Thank you. I need to look after the estimated time of calculation of NodeXL application in different cases: specific user, list and search. I think it would certainly depends on the parameters selected. Do you know how many tweets at maximum I would be able to record from specific user, specific list and specific search.

The aim would be to use R data mining, image & video mining programs to analyze the tweets (structured & unstructured data) in order to evaluate the potentiality of social media networks. The SNA with NodeXL would demonstrate the capacity of network theory & petrology to find interesting communities inside a larger network, and potential interesting nodes (social media user) and edges (social media conversation). The record should be in this case continuous for better results. If it wouldn't be possible, the best schedule times (one record per hour) during several weeks on a specific area or subject should be sufficient.

Thanks in advance for further details.

@Soc_Net_Intel

PS: Sorry for my bad english :-(
Sep 14, 2013 at 6:52 PM
Edited Sep 14, 2013 at 7:01 PM
With NodeXL's Twitter search network, where you get people who have recently tweeted a specified search term, NodeXL can collect several thousand tweets in a few minutes. You can ask for many more tweets than that, but the number you'll actually get is up to the Twitter servers--sometimes you'll get more, sometimes you'll get far fewer. And you're unlikely to get more than a week or so of tweets. Twitter says "between 6-9 days of Tweets"; see https://dev.twitter.com/docs/using-search.

The other two networks--the Twitter user network and Twitter list network--are severely limited by what Twitter calls "rate limiting," where NodeXL can make only so many information requests per 15-minute period. In the user network, where you want to know who is following whom, NodeXL can ask for information about only 15 users per 15-minute period before it has to pause before asking for more. Depending on the size of the network you ask for, you might have to wait hours or even days to get the entire network. And to make matters worse, Twitter sometimes refuses further requests even after NodeXL has waited the required period, and all your waiting goes for naught.

The list network is similarly hamstrung.

The result is that the search network is useful, but you might find the user and list networks not suitable for your needs.

-- Tony

(By the way, the user and list networks were designed before Twitter tightened their rate limits earlier this year. The networks used to be far more practical.)
Sep 14, 2013 at 8:25 PM
Dear Tony,

As always, thank you for your precise answer.

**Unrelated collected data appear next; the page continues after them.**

@[simp] theorem clkAssert_cfg : (clkAssert s).cfg = s.cfg := rfl
@[simp] theorem clkAssert_mem : (clkAssert s).mem = s.mem := rfl
@[simp] theorem clkAssert_bps : (clkAssert s).bps = s.bps := rfl
@[simp] theorem clkAssert_run : (clkAssert s).run = s.run := rfl
@[simp] theorem clkAssert_stepState : (clkAssert s).stepState = s.stepState := rfl
@[simp] theorem clkAssert_doe : (clkAssert s).doe = s.doe := rfl
@[simp] theorem clkAssert_dout : (clkAssert s).dout = s.dout := rfl
@[simp] theorem clkAssert_clk : (clkAssert s).clk = true := rfl
@[simp] theorem clkAssert_rstn : (clkAssert s).rstn = s.rstn := rfl
@[simp] theorem clkAssert_rxq : (clkAssert s).rxq = s.rxq := rfl
@[simp] theorem clkAssert_txq : (clkAssert s).txq = s.txq := rfl
@[simp] theorem clkAssert_phase : (clkAssert s).phase = s.phase := rfl
@[simp] theorem clkAssert_lines : (clkAssert s).lines = s.lines := rfl
@[simp] theorem clkAssert_txRoom : (clkAssert s).txRoom = s.txRoom := rfl
@[simp] theorem clkAssert_cpuIn : (clkAssert s).cpuIn = s.cpuIn := rfl
@[simp] theorem clkAssert_cpuCount : (clkAssert s).cpuCount = s.cpuCount := rfl
@[simp] theorem clkAssert_hostIn : (clkAssert s).hostIn = s.hostIn := rfl
@[simp] theorem clkAssert_hostCount : (clkAssert s).hostCount = s.hostCount := rfl
@[simp] theorem clkAssert_trace : (clkAssert s).trace = s.trace ++ [.clkAssert] := rfl

@[simp] theorem clkDeassert_cfg : (clkDeassert s).cfg = s.cfg := rfl
@[simp] theorem clkDeassert_mem : (clkDeassert s).mem = s.mem := rfl
@[simp] theorem clkDeassert_bps : (clkDeassert s).bps = s.bps := rfl
@[simp] theorem clkDeassert_run : (clkDeassert s).run = s.run := rfl
@[simp] theorem clkDeassert_stepState : (clkDeassert s).stepState = s.stepState := rfl
@[simp] theorem clkDeassert_doe : (clkDeassert s).doe = s.doe := rfl
@[simp] theorem clkDeassert_dout : (clkDeassert s).dout = s.dout := rfl
@[simp] theorem clkDeassert_clk : (clkDeassert s).clk = false := rfl
@[simp] theorem clkDeassert_rstn : (clkDeassert s).rstn = s.rstn := rfl
@[simp] theorem clkDeassert_rxq : (clkDeassert s).rxq = s.rxq := rfl
@[simp] theorem clkDeassert_txq : (clkDeassert s).txq = s.txq := rfl
@[simp] theorem clkDeassert_phase : (clkDeassert s).phase = s.phase := rfl
@[simp] theorem clkDeassert_lines : (clkDeassert s).lines = s.lines := rfl
@[simp] theorem clkDeassert_txRoom : (clkDeassert s).txRoom = s.txRoom := rfl
@[simp] theorem clkDeassert_cpuIn : (clkDeassert s).cpuIn = s.cpuIn := rfl
@[simp] theorem clkDeassert_cpuCount : (clkDeassert s).cpuCount = s.cpuCount := rfl
@[simp] theorem clkDeassert_hostIn : (clkDeassert s).hostIn = s.hostIn := rfl
@[simp] theorem clkDeassert_hostCount : (clkDeassert s).hostCount = s.hostCount := rfl
@[simp] theorem clkDeassert_trace : (clkDeassert s).trace = s.trace ++ [.clkDeassert] := rfl

@[simp] theorem resetLow_cfg : (resetLow s).cfg = s.cfg := rfl
@[simp] theorem resetLow_mem : (resetLow s).mem = s.mem := rfl
@[simp] theorem resetLow_bps : (resetLow s).bps = s.bps := rfl
@[simp] theorem resetLow_run : (resetLow s).run = s.run := rfl
@[simp] theorem resetLow_stepState : (resetLow s).stepState = s.stepState := rfl
@[simp] theorem resetLow_doe : (resetLow s).doe = s.doe := rfl
@[simp] theorem resetLow_dout : (resetLow s).dout = s.dout := rfl
@[simp] theorem resetLow_clk : (resetLow s).clk = s.clk := rfl
@[simp] theorem resetLow_rstn : (resetLow s).rstn = false := rfl
@[simp] theorem resetLow_rxq : (resetLow s).rxq = s.rxq := rfl
@[simp] theorem resetLow_txq : (resetLow s).txq = s.txq := rfl
@[simp] theorem resetLow_phase : (resetLow s).phase = s.phase := rfl
@[simp] theorem resetLow_lines : (resetLow s).lines = s.lines := rfl
@[simp] theorem resetLow_txRoom : (resetLow s).txRoom = s.txRoom := rfl
@[simp] theorem resetLow_cpuIn : (resetLow s).cpuIn = s.cpuIn := rfl
@[simp] theorem resetLow_cpuCount : (resetLow s).cpuCount = s.cpuCount := rfl
@[simp] theorem resetLow_hostIn : (resetLow s).hostIn = s.hostIn := rfl
@[simp] theorem resetLow_hostCount : (resetLow s).hostCount = s.hostCount := rfl
@[simp] theorem resetLow_trace : (resetLow s).trace = s.trace ++ [.resetLow] := rfl
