-- ==== Sys2Proof/Tests/Slice0.lean ====
section
/-! SUPPORT. The model's own tests, their expected results taken from spec/95_test_vectors.md, and for each statement with
hypotheses a state and operands that meet them. -/

namespace Sys2Proof.Tests

open Sys2Proof.Machine

/-- Whether an outcome is a next state with a given property. -/
def nextIs (o : Host.Outcome State Fault Refusal) (p : State → Bool) : Bool :=
  match o with
  | .next t => p t
  | .fault _ => false
  | .refused _ => false

/-- A small Running state: a few cells, one breakpoint at 0x0100, a channel that accepts every byte, and one quiet host turn. -/
def small : State :=
  { State.reset with mem := [(0x10, 0x42), (0x100, 0x33), (0xFFF, 0x11)], bps := [0x0100], hostIn := [HostTurn.quiet] }

/-- The same, Halted. -/
def halted : State := { small with run := .halted }

/-- The same with bytes in the receive queue. -/
def withBytes (bs : List Byte) (s : State) : State := { s with rxq := bs }

/-- A CPU answer. -/
def cycle (addr : Addr) (rnw sync : Bool) (data : Byte) : BusLines :=
  { sample := { addr := addr, rnw := rnw, sync := sync }, data := data, syncAfter := sync }

/-- The same state with the next answer of the CPU. -/
def withCycle (c : BusLines) (s : State) : State := { s with cpuIn := [c] }

/-! ## Well-formedness: each of the nine codes is refused as an unknown code (R57, R64) -/

theorem smoke_unknown_refuses_codes :
    ∀ c ∈ [0x52#8, 0x48#8, 0x43#8, 0x53#8, 0x57#8, 0x4D#8, 0x4C#8, 0x42#8, 0x47#8], (Instr.unknown c).WellFormed = false := by
  decide

theorem smoke_unknown_takes_others : ∀ c ∈ [0x00#8, 0x0A#8, 0x72#8, 0xFF#8], (Instr.unknown c).WellFormed = true := by decide

/-! ## Decoding: a word for every constructor (R55, R57, R60, R73; vectors D1v to D6v, Q5, Q6) -/

theorem decode_reset : decodeCommand [0x52] = .ok (.reset, []) := by decide
theorem decode_halt : decodeCommand [0x48] = .ok (.halt, []) := by decide
theorem decode_cont : decodeCommand [0x43] = .ok (.cont, []) := by decide
theorem decode_stepOne : decodeCommand [0x53, 0x53] = .ok (.stepOne, [0x53]) := by decide
theorem decode_write : decodeCommand [0x57, 0x12, 0x34, 0x56] = .ok (.write 0x1234 0x56, []) := by decide
theorem decode_read : decodeCommand [0x4D, 0x00, 0xFF] = .ok (.read 255, []) := by decide
theorem decode_load :
    decodeCommand [0x4C, 0x01, 0x00, 0x00, 0x02, 0x57, 0x52] = .ok (.load 0x0100 2, [0x57, 0x52]) := by decide
theorem decode_load_size : decodeCommand [0x4C, 0x00, 0x00, 0x01, 0x00] = .ok (.load 0 256, []) := by decide
theorem decode_setBreakpoint : decodeCommand [0x42, 0x00, 0x00] = .ok (.setBreakpoint 0, []) := by decide
theorem decode_getRegisters : decodeCommand [0x47, 0x43] = .ok (.getRegisters, [0x43]) := by decide
theorem decode_unknown : decodeCommand [0x72] = .ok (.unknown 0x72, []) := by decide
theorem decode_unknown_zero : decodeCommand [0x00, 0xFF] = .ok (.unknown 0x00, [0xFF]) := by decide
theorem decode_busBpHit :
    decode (.busCycle true { addr := 0x0100, rnw := false, sync := true }) = .ok (.busBpHit 0x0100 false, []) := by decide
theorem decode_busRead :
    decode (.busCycle false { addr := 0x0010, rnw := true, sync := false }) = .ok (.busRead 0x0010, []) := by decide
theorem decode_busWrite :
    decode (.busCycle false { addr := 0x0020, rnw := false, sync := false }) = .ok (.busWrite 0x0020, []) := by decide
theorem decode_waits : decodeCommand [0x4D, 0x00] = .error (.argumentMissing 0x4D 1) := by decide

/-- The first byte of every row as spec/opcode_table.json gives it, operand bytes zero. -/
theorem decode_table_commands :
    [0x52, 0x48, 0x43, 0x53, 0x57, 0x4D, 0x4C, 0x42, 0x47, 0x0A].map (decodeTableWord 8) =
      [some .reset, some .halt, some .cont, some .stepOne, some (.write 0 0), some (.read 0), some (.load 0 0),
       some (.setBreakpoint 0), some .getRegisters, some (.unknown 0x0A)] := by decide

I can now precise my research strategy with Node XL solution on Twitter Network. I will certainly try some samples with Twitter Search API to get some Tweets recording on a specific subject for my research object. I would probably just use Twitter user network in order to analyze social & human relations between specific nodes. The matter is that you could not separate further analysis between social & human relations (edges) and human sources (nodes), due to the relation between reliability, authority & objectivity of a source (nodes) and credibility, accuracy, currency, objectivity of information (edges between nodes).

I was using a free service to backup user tweets, which now currently not working due to Twitter API changes (http://twdocs.com from Andris Alnis). That's really a shame. The service was limited to 3200 tweets, but was useful for my research (register each 3200 tweets of each specific edges +2 or edges +3 users connected with a interesting user). Do you think I can find an alternative solution to http://twdocs.com ?

Kind regards,

@Soc_Net_Intel
Sep 16, 2013 at 5:08 PM
Edited Sep 16, 2013 at 5:08 PM
I'm not familiar with http://twdocs.com or any possible alternatives, so I'm afraid I can't help you there.

-- Tony